++++ The records

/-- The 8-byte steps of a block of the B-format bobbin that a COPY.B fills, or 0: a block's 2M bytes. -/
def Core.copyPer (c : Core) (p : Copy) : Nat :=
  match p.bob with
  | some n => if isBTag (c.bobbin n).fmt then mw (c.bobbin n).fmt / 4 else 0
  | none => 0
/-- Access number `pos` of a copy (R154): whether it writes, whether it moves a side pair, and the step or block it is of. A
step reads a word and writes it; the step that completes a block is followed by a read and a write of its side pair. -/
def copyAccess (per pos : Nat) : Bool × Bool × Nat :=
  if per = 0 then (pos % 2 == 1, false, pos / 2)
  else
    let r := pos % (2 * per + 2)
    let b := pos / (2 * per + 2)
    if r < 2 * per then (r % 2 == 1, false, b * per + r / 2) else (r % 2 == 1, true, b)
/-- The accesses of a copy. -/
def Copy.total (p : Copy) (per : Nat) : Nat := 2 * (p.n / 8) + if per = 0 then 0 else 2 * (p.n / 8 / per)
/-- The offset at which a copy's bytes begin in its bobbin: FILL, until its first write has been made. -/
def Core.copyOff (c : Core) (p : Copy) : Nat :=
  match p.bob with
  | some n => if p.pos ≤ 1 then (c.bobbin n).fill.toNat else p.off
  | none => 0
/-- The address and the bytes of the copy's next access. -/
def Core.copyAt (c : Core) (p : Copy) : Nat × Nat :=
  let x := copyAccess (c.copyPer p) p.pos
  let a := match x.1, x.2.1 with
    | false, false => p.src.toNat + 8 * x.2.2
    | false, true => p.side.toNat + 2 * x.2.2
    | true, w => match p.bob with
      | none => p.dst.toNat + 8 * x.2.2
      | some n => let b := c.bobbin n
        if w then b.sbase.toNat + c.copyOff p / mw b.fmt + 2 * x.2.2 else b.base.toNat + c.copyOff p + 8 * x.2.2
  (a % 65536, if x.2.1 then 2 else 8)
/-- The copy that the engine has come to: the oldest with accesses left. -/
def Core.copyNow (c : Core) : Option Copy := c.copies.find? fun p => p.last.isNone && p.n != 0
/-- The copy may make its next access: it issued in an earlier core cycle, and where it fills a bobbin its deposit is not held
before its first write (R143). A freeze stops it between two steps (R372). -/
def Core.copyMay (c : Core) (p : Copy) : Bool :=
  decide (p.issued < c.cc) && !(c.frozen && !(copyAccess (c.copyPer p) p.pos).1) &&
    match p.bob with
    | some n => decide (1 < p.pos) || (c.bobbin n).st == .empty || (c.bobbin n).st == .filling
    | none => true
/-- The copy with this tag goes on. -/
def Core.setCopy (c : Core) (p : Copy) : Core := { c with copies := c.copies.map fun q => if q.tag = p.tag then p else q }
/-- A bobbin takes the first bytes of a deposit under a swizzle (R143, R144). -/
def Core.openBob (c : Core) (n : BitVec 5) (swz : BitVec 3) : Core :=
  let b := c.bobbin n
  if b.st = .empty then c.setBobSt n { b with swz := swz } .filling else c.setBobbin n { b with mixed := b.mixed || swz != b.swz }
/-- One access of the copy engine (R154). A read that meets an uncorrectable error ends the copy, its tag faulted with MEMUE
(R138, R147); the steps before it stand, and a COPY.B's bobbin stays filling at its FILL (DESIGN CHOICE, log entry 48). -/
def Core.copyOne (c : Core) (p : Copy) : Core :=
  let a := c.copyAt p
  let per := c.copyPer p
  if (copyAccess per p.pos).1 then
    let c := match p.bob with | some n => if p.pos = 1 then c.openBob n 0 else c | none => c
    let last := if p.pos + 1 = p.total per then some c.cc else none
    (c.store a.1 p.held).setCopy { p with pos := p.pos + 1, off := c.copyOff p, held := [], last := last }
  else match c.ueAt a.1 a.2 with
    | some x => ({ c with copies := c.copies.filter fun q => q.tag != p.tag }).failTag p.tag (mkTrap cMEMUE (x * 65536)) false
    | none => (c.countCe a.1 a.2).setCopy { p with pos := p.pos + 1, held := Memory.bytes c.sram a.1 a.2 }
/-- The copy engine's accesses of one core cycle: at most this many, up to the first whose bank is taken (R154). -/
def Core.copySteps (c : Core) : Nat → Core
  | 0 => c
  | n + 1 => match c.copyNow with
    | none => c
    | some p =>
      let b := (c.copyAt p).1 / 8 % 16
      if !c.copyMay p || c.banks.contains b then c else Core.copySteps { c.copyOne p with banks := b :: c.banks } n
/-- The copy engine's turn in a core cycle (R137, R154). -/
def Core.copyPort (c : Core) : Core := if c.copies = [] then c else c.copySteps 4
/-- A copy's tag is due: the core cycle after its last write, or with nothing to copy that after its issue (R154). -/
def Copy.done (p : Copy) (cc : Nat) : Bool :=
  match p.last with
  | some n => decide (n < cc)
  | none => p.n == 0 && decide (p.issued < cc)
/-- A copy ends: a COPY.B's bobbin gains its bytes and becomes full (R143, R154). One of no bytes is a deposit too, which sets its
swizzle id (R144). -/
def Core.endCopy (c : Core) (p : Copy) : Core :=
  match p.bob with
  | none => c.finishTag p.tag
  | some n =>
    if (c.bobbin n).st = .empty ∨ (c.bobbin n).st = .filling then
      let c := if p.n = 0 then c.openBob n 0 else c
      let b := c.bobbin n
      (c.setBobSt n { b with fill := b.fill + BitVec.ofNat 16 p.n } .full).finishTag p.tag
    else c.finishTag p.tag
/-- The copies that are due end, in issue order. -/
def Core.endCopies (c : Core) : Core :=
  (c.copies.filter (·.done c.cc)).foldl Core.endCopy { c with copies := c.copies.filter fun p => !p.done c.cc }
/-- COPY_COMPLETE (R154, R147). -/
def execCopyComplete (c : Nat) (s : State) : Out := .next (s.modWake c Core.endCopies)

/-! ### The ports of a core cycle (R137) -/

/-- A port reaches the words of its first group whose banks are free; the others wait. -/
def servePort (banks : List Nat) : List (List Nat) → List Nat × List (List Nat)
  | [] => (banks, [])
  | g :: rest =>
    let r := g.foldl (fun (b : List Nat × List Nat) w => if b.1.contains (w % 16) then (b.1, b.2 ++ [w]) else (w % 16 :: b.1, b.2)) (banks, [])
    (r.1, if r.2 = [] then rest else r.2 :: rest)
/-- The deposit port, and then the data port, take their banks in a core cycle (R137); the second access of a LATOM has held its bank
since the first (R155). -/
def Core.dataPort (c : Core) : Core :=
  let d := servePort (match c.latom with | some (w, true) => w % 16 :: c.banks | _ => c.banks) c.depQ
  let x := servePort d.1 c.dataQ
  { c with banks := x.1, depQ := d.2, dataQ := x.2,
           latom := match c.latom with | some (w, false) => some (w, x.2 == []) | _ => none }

++++++++
++++ The records

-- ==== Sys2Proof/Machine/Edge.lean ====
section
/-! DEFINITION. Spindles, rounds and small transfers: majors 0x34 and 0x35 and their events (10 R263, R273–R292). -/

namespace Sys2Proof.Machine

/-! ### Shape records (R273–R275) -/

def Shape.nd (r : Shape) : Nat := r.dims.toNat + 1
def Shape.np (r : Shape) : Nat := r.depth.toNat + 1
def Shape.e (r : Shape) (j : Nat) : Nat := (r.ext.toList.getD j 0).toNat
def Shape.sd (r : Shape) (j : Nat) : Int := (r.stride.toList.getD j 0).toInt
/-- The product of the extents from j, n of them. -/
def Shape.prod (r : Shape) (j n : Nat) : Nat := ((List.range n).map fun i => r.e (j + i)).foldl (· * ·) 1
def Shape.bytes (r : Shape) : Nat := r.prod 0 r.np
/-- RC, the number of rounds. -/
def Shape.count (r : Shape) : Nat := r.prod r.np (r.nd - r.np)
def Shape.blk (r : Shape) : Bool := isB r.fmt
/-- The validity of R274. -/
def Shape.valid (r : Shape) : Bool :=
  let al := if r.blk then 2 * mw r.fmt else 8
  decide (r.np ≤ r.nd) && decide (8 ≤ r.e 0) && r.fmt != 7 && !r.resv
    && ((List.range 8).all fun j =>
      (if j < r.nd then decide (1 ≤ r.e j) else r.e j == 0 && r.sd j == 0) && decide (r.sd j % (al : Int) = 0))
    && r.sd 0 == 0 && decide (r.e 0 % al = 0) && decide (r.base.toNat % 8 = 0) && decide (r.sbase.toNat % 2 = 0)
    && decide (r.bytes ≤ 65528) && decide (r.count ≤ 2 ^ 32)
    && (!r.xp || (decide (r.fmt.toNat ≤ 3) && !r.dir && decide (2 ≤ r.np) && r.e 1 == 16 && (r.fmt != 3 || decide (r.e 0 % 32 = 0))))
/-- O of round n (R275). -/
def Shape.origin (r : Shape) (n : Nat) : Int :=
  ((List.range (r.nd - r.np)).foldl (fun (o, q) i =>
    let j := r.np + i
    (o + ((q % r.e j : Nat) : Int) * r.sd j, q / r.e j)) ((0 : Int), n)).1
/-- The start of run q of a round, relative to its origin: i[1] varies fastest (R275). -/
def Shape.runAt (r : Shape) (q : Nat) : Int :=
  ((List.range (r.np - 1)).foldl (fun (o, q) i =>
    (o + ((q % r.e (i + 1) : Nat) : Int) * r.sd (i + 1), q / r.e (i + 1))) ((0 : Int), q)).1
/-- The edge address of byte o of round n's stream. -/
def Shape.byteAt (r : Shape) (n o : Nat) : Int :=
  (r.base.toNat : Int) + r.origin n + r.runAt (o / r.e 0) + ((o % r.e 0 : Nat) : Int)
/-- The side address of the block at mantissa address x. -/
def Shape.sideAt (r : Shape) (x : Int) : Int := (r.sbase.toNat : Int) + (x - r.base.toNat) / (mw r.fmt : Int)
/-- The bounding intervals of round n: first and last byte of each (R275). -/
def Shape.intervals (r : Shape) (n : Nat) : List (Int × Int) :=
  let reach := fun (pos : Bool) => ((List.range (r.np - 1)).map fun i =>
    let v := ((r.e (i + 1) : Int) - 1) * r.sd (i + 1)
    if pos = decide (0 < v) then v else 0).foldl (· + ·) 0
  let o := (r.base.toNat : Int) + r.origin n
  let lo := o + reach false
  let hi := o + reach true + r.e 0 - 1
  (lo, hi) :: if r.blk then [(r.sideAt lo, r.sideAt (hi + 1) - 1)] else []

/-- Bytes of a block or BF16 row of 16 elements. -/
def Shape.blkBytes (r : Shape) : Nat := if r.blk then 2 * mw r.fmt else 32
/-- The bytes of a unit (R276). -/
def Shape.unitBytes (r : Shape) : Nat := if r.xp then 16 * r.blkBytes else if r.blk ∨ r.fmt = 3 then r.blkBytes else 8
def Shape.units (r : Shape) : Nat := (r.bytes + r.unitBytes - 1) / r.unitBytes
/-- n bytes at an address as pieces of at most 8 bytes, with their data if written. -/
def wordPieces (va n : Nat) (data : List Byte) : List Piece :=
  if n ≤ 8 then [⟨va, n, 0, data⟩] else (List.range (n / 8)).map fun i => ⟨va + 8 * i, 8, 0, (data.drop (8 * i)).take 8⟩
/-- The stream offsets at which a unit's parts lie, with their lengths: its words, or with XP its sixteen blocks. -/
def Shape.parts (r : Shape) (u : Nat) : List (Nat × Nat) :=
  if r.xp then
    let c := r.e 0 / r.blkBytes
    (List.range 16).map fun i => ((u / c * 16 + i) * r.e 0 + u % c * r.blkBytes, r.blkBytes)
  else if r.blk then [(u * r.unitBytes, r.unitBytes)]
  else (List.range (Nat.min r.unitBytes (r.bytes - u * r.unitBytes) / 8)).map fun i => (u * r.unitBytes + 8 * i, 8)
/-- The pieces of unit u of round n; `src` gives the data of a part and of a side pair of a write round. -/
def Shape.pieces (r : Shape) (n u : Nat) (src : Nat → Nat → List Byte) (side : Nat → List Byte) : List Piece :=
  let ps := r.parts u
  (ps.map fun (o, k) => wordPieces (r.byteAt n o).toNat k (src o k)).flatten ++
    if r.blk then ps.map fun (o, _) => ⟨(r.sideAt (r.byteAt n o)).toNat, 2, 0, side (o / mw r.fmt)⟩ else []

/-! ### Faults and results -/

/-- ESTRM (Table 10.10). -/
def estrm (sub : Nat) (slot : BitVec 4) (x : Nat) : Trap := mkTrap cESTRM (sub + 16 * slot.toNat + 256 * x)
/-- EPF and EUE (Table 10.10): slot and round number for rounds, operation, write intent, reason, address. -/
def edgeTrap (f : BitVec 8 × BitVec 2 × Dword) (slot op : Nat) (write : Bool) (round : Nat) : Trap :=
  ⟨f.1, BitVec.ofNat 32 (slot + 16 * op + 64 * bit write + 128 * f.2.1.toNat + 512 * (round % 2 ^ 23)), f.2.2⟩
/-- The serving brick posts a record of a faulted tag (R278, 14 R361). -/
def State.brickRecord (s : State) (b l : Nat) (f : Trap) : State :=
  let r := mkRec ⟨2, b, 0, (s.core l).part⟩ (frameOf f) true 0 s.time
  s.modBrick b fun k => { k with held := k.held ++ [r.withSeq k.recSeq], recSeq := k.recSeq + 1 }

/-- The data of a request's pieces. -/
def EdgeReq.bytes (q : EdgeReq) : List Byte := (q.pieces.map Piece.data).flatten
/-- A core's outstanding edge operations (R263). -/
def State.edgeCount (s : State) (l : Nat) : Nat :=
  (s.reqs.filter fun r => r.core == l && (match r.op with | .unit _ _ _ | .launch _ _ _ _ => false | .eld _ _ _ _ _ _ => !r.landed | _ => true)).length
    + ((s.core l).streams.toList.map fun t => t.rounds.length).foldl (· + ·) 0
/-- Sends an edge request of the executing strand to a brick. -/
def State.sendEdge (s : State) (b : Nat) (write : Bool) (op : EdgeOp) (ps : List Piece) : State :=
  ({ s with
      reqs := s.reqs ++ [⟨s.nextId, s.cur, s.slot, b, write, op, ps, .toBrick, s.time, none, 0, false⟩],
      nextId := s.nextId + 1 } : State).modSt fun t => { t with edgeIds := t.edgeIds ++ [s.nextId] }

++++++++

* [Exercise objective] Copy each line of the listing that carries the string "empty".

* [Exercise output]
    | some n => decide (1 < p.pos) || (c.bobbin n).st == .empty || (c.bobbin n).st == .filling
  if b.st = .empty then c.setBobSt n { b with swz := swz } .filling else c.setBobbin n { b with mixed := b.mixed || swz != b.swz }
    if (c.bobbin n).st = .empty ∨ (c.bobbin n).st = .filling then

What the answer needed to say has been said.